The Securing Machine Learning Algorithms report presents a taxonomy of ML techniques and core functionalities. The report also includes a mapping of the threats targeting ML techniques and the vulnerabilities of ML algorithms. It provides a list of relevant security controls recommended to enhance cybersecurity in systems relying on ML techniques. One of the challenges highlighted is how to select the security controls to apply without jeopardising the expected level of performance.
The mitigation controls for ML specific attacks outlined in the report should in general be deployed during the entire lifecycle of systems and applications making use of ML.
Machine Learning Algorithms Taxonomy
Based on desk research and interviews with the experts of the ENISA AI ad-hoc working group, a total of 40 most commonly used ML algorithms were identified. The taxonomy developed is based on the analysis of such algorithms.
The non-exhaustive taxonomy devised is to support the process of identifying which specific threats target ML algorithms, what are the associated vulnerabilities and the security controls needed to address those vulnerabilities.
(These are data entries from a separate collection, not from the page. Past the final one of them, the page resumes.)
-- ==== Sys2Proof/Laws/PerInstr.lean ====
section
/-!
SUPPORT. Statements for every instruction, proved constructor by constructor.
-/

namespace Sys2Proof.Laws.EncodingShape

/-- The shape of an encoding (R60, R61, R69): the row's opcode byte first, then as many operand bytes as the row has, the
register operands among them in order; and under a legal map the first byte names the length in bits [7:6] (R62). -/
def Statement (i : Instr) : Prop :=
  ∀ m : OpcodeMap, (encode m i).head? = some (m.byteOf i.op) ∧ (encode m i).length = i.length ∧
    i.regOperands <+: (encode m i).tail ∧
    (m.WellFormed → (encode m i).length = 1 + opcodeOC (m.byteOf i.op))

/-- The opcode byte of a legal map names the operand count of its row. -/
theorem opcodeOC_byteOf {m : OpcodeMap} (h : m.WellFormed) (k : Op) : opcodeOC (m.byteOf k) = k.operandCount :=
  h.1 k (by cases k <;> decide)

theorem hlt : Statement .hlt := fun _ => ⟨rfl, rfl, by simp [Instr.regOperands], fun h => by rw [opcodeOC_byteOf h]; rfl⟩
theorem ldi (a b : Byte) : Statement (.ldi a b) := fun _ =>
  ⟨rfl, rfl, ⟨[b], rfl⟩, fun h => by rw [opcodeOC_byteOf h]; rfl⟩
theorem prn (a : Byte) : Statement (.prn a) := fun _ => ⟨rfl, rfl, ⟨[], rfl⟩, fun h => by rw [opcodeOC_byteOf h]; rfl⟩
theorem mul (a b : Byte) : Statement (.mul a b) := fun _ =>
  ⟨rfl, rfl, ⟨[], rfl⟩, fun h => by rw [opcodeOC_byteOf h]; rfl⟩
theorem push (a : Byte) : Statement (.push a) := fun _ => ⟨rfl, rfl, ⟨[], rfl⟩, fun h => by rw [opcodeOC_byteOf h]; rfl⟩
theorem pop (a : Byte) : Statement (.pop a) := fun _ => ⟨rfl, rfl, ⟨[], rfl⟩, fun h => by rw [opcodeOC_byteOf h]; rfl⟩
theorem call (a : Byte) : Statement (.call a) := fun _ => ⟨rfl, rfl, ⟨[], rfl⟩, fun h => by rw [opcodeOC_byteOf h]; rfl⟩
theorem ret : Statement .ret := fun _ => ⟨rfl, rfl, by simp [Instr.regOperands], fun h => by rw [opcodeOC_byteOf h]; rfl⟩
theorem cmp (a b : Byte) : Statement (.cmp a b) := fun _ =>
  ⟨rfl, rfl, ⟨[], rfl⟩, fun h => by rw [opcodeOC_byteOf h]; rfl⟩
theorem jmp (a : Byte) : Statement (.jmp a) := fun _ => ⟨rfl, rfl, ⟨[], rfl⟩, fun h => by rw [opcodeOC_byteOf h]; rfl⟩
theorem jeq (a : Byte) : Statement (.jeq a) := fun _ => ⟨rfl, rfl, ⟨[], rfl⟩, fun h => by rw [opcodeOC_byteOf h]; rfl⟩
theorem jne (a : Byte) : Statement (.jne a) := fun _ => ⟨rfl, rfl, ⟨[], rfl⟩, fun h => by rw [opcodeOC_byteOf h]; rfl⟩
theorem add (a b : Byte) : Statement (.add a b) := fun _ =>
  ⟨rfl, rfl, ⟨[], rfl⟩, fun h => by rw [opcodeOC_byteOf h]; rfl⟩

end Sys2Proof.Laws.EncodingShape
end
- Public/government: EU institutions & agencies, regulatory bodies of Member States, supervisory authorities in data protection, military and intelligence agencies, law enforcement community, international organisations and national cybersecurity authorities.
- Industry at large including small & medium enterprises (SMEs) resorting to AI solutions, operators of essential services ;
- AI technical, academic and research community, AI cybersecurity experts and AI experts such as designers, developers, ML experts, data scientists, etc.
- Standardisation bodies.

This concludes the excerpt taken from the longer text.